PHNOM PENH, Cambodia – One of Australia’s most famous movie directors testified Thursday in Cambodia at the trial of a filmmaking countryman facing a possible prison term of five to 10 years for flying a drone to capture images of an opposition political rally.
Peter Weir, director of “The Year of Living Dangerously,” ”Dead Poets Society” and “The Truman Show,” testified as a character witness at the trial of James Ricketson, who was arrested in June 2017 and has been kept in detention since then.
Ricketson, 69, was taken in an orange prison uniform to the Phnom Penh Municipal Court for the first official trial session on the charge of endangering national security, which in legal terms is tantamount to espionage.
Before testimony began, Ricketson’s lawyer applied for his release on bail, as he had unsuccessfully done several times previously, but was again turned down by the judge.
Weir testified that he has known Ricketson since 1973, when they met at film school in Australia.
Weir, 73, told the court that Ricketson has never been involved with any political parties or government work but worked mostly as a freelancer and spent his life making documentary films, especially focused on Australian subjects, for which he had won several prizes.

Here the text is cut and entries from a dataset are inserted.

-- ==== Sys2Proof/Syntax.lean ====
section
/-!
DEFINITION. The operations and events of the part: one constructor per row of the opcode table.
An instruction carries the fields of its word with the operands named by level; an event carries
what names its place in the machine and what the outside world supplies with it.
-/
namespace Sys2Proof

/-- An operand (03_encoding.md R50). -/
inductive Operand where
  | v (n : BitVec 8)
  | b (k : BitVec 4)
  | h (i : BitVec 1)
  | s (n : BitVec 6)
  | special (n : BitVec 8)
  | const (c : BitVec 6)
  deriving DecidableEq, Repr

/-- The guard: GN negates pGP (03_encoding.md R47). -/
structure Guard where
  neg : Bool
  p   : BitVec 3
  deriving DecidableEq, Repr

/-- The hint field (03_encoding.md R54). -/
structure Hint where
  y     : Bool
  stall : BitVec 3
  ka    : Bool
  kb    : Bool
  kc    : Bool
  wt    : Bool
  deriving DecidableEq, Repr

/-- A word of X kind C (03_encoding.md R48): FN, the operands and MOD. -/
structure CForm where
  g    : Guard
  hint : Hint
  fn   : BitVec 4
  d    : Operand
  a    : Operand
  b    : Operand
  c    : Operand
  mod  : BitVec 20
  deriving DecidableEq, Repr

/-- A word of X kind I: a 32-bit immediate. -/
structure IForm where
  g    : Guard
  hint : Hint
  fn   : BitVec 4
  d    : Operand
  a    : Operand
  b    : Operand
  imm  : Word
  deriving DecidableEq, Repr

/-- A word of X kind T: a 36-bit target offset and X. -/
structure TForm where
  g      : Guard
  hint   : Hint
  target : BitVec 36
  x      : Word
  deriving DecidableEq, Repr

/-- A word of X kind Z: nothing but the guard and the hint. -/
structure ZForm where
  g    : Guard
  hint : Hint
  deriving DecidableEq, Repr

/-- A clause header (03_encoding.md R56). -/
structure Header where
  len  : BitVec 4
  wait : BitVec 12
  e1   : Bool
  f1   : BitVec 4
  e2   : Bool
  f2   : BitVec 4
  yp   : Bool
  rh   : Bool
  deriving DecidableEq, Repr

/-- A pack: the block's number in the machine and the pack's index in it (12_core_scheduling.md R256). -/
structure PackId where
  blk : Nat
  k   : Nat
  deriving DecidableEq, Repr

/-- What an access asks of its page (16_die.md R294, R297). -/
inductive Access where
  | read
  | write
  | fetch
  deriving DecidableEq, Repr

/-- Where an uncorrectable error stands (16_die.md R300). `dram`, `l2data` and `walk` name a 32-byte
granule by its number in the package's DRAM. -/
inductive ErrLoc where
  | store  (core : Nat)
  | acc    (core : Nat)
  | bstage (core : Nat)
  | l2data (granule : Nat)
  | dram   (granule : Nat)
  | walk   (granule : Nat)
  deriving DecidableEq, Repr

/-- An arriving bulk transfer (21_fabric.md R361, R363): the sender's context ID and FTID, whether it
writes here, the address, the bytes it writes and the number it reads. -/
structure BulkMsg where
  ctx   : Nat
  ftid  : Nat
  src   : Nat
  write : Bool
  addr  : DWord
  data  : List Byte
  count : Nat
  deriving DecidableEq, Repr

/-- What a far package answers to a bulk transfer (21_fabric.md R363): the cause that stopped it there, 0 when none;
the bytes that landed there; and the bytes that it returned. -/
structure FarReply where
  cause  : Nat
  landed : Nat
  data   : List Byte
  deriving DecidableEq, Repr

/-- A gossip message (21_fabric.md R373): the sender's package, context and FTID, the region key and
slot, the receiving region's shape as the sender has it, the chunk and the halves. -/
structure GossipMsg where
  src  : Nat
  ctx  : Nat
  ftid : Nat
  rkey : Word
  slot : Nat
  nch  : Word
  csz  : Nat
  k    : BitVec 8
  seq  : Nat
  c    : Nat
  h    : List DWord
  hw   : DWord
  deriving DecidableEq, Repr

/-- What another member of a collective instance brings (21_fabric.md R361, R366): its context ID and FTID, the instance of
its tag that it joins, its descriptor's fields that must agree, its rank and its source elements. -/
structure CollMember where
  ctx   : Nat
  ftid  : Nat
  inst  : Nat
  rank  : Nat
  fn    : BitVec 4
  reg   : Bool
  desc  : List Word
  membs : List Nat
  src   : List DWord
  deriving DecidableEq, Repr
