-- ==== Sys2Proof/Machine/Legal.lean ====
section
/-!
DEFINITION. The checks on one instruction word taken alone: FN values, must-be-zero bits, operand
levels and hints (03_encoding.md R48 to R61). The checks that need the clause or the launch's limits
stand in Machine/Scanner.lean.
-/
namespace Sys2Proof

/-- Why a word is no legal instruction: the scanner's statuses for one word (03_encoding.md R61). -/
inductive Reject where
  /-- 0x01: a reserved opcode. -/
  | opReserved
  /-- 0x02: an FN value not listed for the opcode. -/
  | fnReserved
  /-- 0x03: a nonzero bit that must be zero, or a reserved MOD value (R94). -/
  | mbz
  /-- 0x04: an operand of a level that is illegal or excluded. -/
  | operand
  /-- 0x0C: a clause header where an instruction is due. -/
  | frame
  /-- 0x0D: a hint that does not fit its instruction. -/
  | hint
  deriving DecidableEq, Repr

/-- The status byte of R61. -/
def Reject.status : Reject → Nat
  | .opReserved => 0x01
  | .fnReserved => 0x02
  | .mbz => 0x03
  | .operand => 0x04
  | .frame => 0x0C
  | .hint => 0x0D

/-- A source of `bits` bits at the levels of 05_isa_arithmetic.md R93; the special sources are those
of R52. -/
def srcOk (bits : Nat) : Operand → Bool
  | .v _ => true
  | .b _ => bits ≤ 32
  | .h _ => bits ≤ 64
  | .s _ => bits ≤ 64
  | .special n => n.toNat ≤ 0x13 && (bits ≤ 64 || n = 0)
  | .const _ => bits ≤ 64

/-- A vector destination of `bits` bits (R51, R93). -/
def dstOk (isVar : Bool) (bits : Nat) : Operand → Bool
  | .v _ => true
  | .b _ => bits ≤ 32
  | .h _ => !isVar && bits ≤ 64
  | .s _ => false
  | .special n => n = 0
  | .const _ => false

/-- A source of an armature instruction (11_async_armature.md R244). -/
def armSrcOk (n : Nat) : Operand → Bool
  | .s _ => true
  | .special k => k.toNat ≤ 0x13 && k != 2 && k != 5 && (n ≤ 2 || k = 0)
  | .const _ => n ≤ 2
  | _ => false

/-- Whether an operand is at a level that its role admits. -/
def Role.levelOk (isVar : Bool) : Role → Operand → Bool
  | .unused, _ => true
  | .src n, o => srcOk n o
  | .srcPort n, o => srcOk n o
  | .srcRegs n port, o =>
    match o with
    | .v _ => true
    | _ => !port && n = 1 && srcOk 32 o
  | .dst n, o => dstOk isVar n o
  | .dstSrc n, o => dstOk true n o
  | .dstMem sz, o => dstOk true (memBits sz) o
  | .dstRegs n vOnly, o =>
    match o with
    | .v _ => true
    | .b _ => !vOnly && n = 1
    | _ => false
  | .armDst _, .s _ => true
  | .armDst _, _ => false
  | .armSrc n, o => armSrcOk n o
  | .lane, o =>
    match o with
    | .special k => k.toNat ≤ 0x13 && k != 2 && k != 5
    | _ => true
  | .sOnly _, .s _ => true
  | .sOnly _, _ => false
  | .sOrConst, .s _ => true
  | .sOrConst, .const _ => true
  | .sOrConst, _ => false
  | .branch, .v _ => true
  | .branch, .s _ => true
  | .branch, .h _ => true
  | .branch, _ => false
  | .run 0, _ => true
  | .run _, .v _ => true
  | .run _, _ => false

/-- Whether a field of this role names an operand at all. -/
def Role.used : Role → Bool
  | .unused => false
  | .run 0 => false
  | _ => true

/-- Whether a field of this role is a source: one that KA, KB or KC may mark (R54). -/
def Role.isSrc : Role → Bool
  | .src _ | .srcPort _ | .srcRegs _ _ | .armSrc _ | .lane | .sOnly _ | .sOrConst | .branch => true
  | .run n => n != 0
  | _ => false

/-- Whether the D field of this role is a destination. -/
def Role.isDst : Role → Bool
  | .dst _ | .dstSrc _ | .dstMem _ | .dstRegs _ _ | .armDst _ => true
  | _ => false

/-- The number of registers that an operand at the v or s level uses (R19). -/
def Role.count : Role → Nat
  | .unused => 0
  | .src n | .srcPort n | .dst n | .dstSrc n => (n + 31) / 32
  | .dstMem sz => (memBits sz + 31) / 32
  | .srcRegs n _ | .dstRegs n _ | .armDst n | .armSrc n | .sOnly n | .run n => n
  | .lane | .sOrConst => 1
  | .branch => 2

/-- Whether an instruction is of a variable-latency class (R44). -/
def Cls.isVar : Cls → Bool
  | .variable => true
  | _ => false

/-- The X kind T fields of CALL hold X zero (R48); every other X is the instruction's own. -/
def Instr.xOk : Instr → Bool
  | .call w => w.x = 0
  | _ => true

/-- Must-be-zero bits, and MOD values outside an entry's range (R48, R94). FS has no value 0b11 (R49). -/
def Instr.mbzOk (i : Instr) : Bool :=
  match i.shape, i.fields with
  | some sh, some f =>
    (sh.d.used || f.d = .zero) && (sh.a.used || f.a = .zero) && (sh.b.used || f.b = .zero)
      && (sh.c.used || f.c = .zero)
      && (f.mod &&& ~~~sh.mask) = 0
      && (!sh.cls.isVar || bitsAt (f.mod &&& sh.mask) 18 2 != 3)
      && sh.ok && i.xOk
  | _, _ => false

/-- Operand levels. -/
def Instr.levelsOk (i : Instr) : Bool :=
  match i.shape, i.fields with
  | some sh, some f =>
    let v := sh.cls.isVar
    sh.d.levelOk v f.d && sh.a.levelOk v f.a && sh.b.levelOk v f.b && sh.c.levelOk v f.c
  | _, _ => false

/-- Whether an operand names a buffer entry. -/
def Operand.isB : Operand → Bool
  | .b _ => true
  | _ => false

/-- KA, KB and KC on source fields, WT with a buffer destination (R54). Y is checked with the clause. -/
def Instr.hintOk (i : Instr) : Bool :=
  match i.shape, i.fields with
  | some sh, some f =>
    (!f.hint.ka || sh.a.isSrc) && (!f.hint.kb || sh.b.isSrc) && (!f.hint.kc || sh.c.isSrc)
      && (!f.hint.wt || (sh.d.isDst && f.d.isB))
  | _, _ => false

/-- The FN value is one that the opcode lists (R59). -/
def Instr.fnOk (i : Instr) : Bool :=
  match i.op, i.fields with
  | some (_, fns), some f => fns.contains f.fn.toNat
  | _, _ => false

/-- The lowest status that the word alone meets. -/
def Instr.reject (i : Instr) : Option Reject :=
  if !i.fnOk then some .fnReserved
  else if !i.mbzOk then some .mbz
  else if !i.levelsOk then some .operand
  else if !i.hintOk then some .hint
  else none

end Sys2Proof
end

“In 1973, I remember that that was the first year James went to movie school and I was his adviser. We have been friends and colleagues,” said Weir. “No one knows James better than I.”
Speaking to reporters outside the courtroom after he testified, Weir explained why he believed his friend was innocent of the charge.
“What James has done or not done may have been something that in Australia is perfectly normal but here has been seen to be sinister, and it is not, he is just doing everything he does in Australia,” he said.
Ricketson was arrested after he used a drone to film the final rally of the opposition Cambodia National Rescue Party before local elections. The party has since been dissolved as part of a sweeping crackdown on the opposition and media critical of Prime Minister Hun Sen’s government.
The crackdown was widely seen as preparation for ensuring a victory by Hun Sen’s ruling party in last month’s general election, in which it won all 125 seats in the National Assembly. With Hun Sen’s extension of power accomplished, there has been speculation the courts — widely seen as under government control — might allow Ricketson to walk free. Ricketson had been seen as sympathetic to the opposition party.
Despite his extended pre-trial detention, the official start of Ricketson’s trial has been twice postponed at his request, the first time to inspect further evidence and the second to acquaint a new lawyer with the case. According to his family, Ricketson has been detained in a 6-by-16-meter (20-by-52-foot) cell along with 140 other prisoners, and in May he reportedly became ill with a chest ailment and was moved to the prison hospital.
As he was being taken to a vehicle to be driven back to jail after Thursday’s trial session, Ricketson shouted to reporters that he had seen no evidence supporting the charge against him and questioned what country he was supposed to have been spying for. He has made the same points in previous appearances at court.
But in a July 1 letter to Hun Sen published in the pro-government Khmer Times newspaper, he apologized for his “mistake” in his statements about his situation.
“May I please, respectfully, send my sincerest apologies to yourself and the Cambodian government. I now realize that my statements I have made in the press and other media are disruptive and ill informed. These statements were made from a place of foreign naivety and ignorance about the complexities and difficulties of governing Cambodia,” he wrote.
“I apologize unreservedly and without condition for any distress I may have caused as a result of my ignorance of Cambodian issues. If there is anything I can do to remedy my mistake, please let me know as I only want the best for you and Cambodia,” the letter said.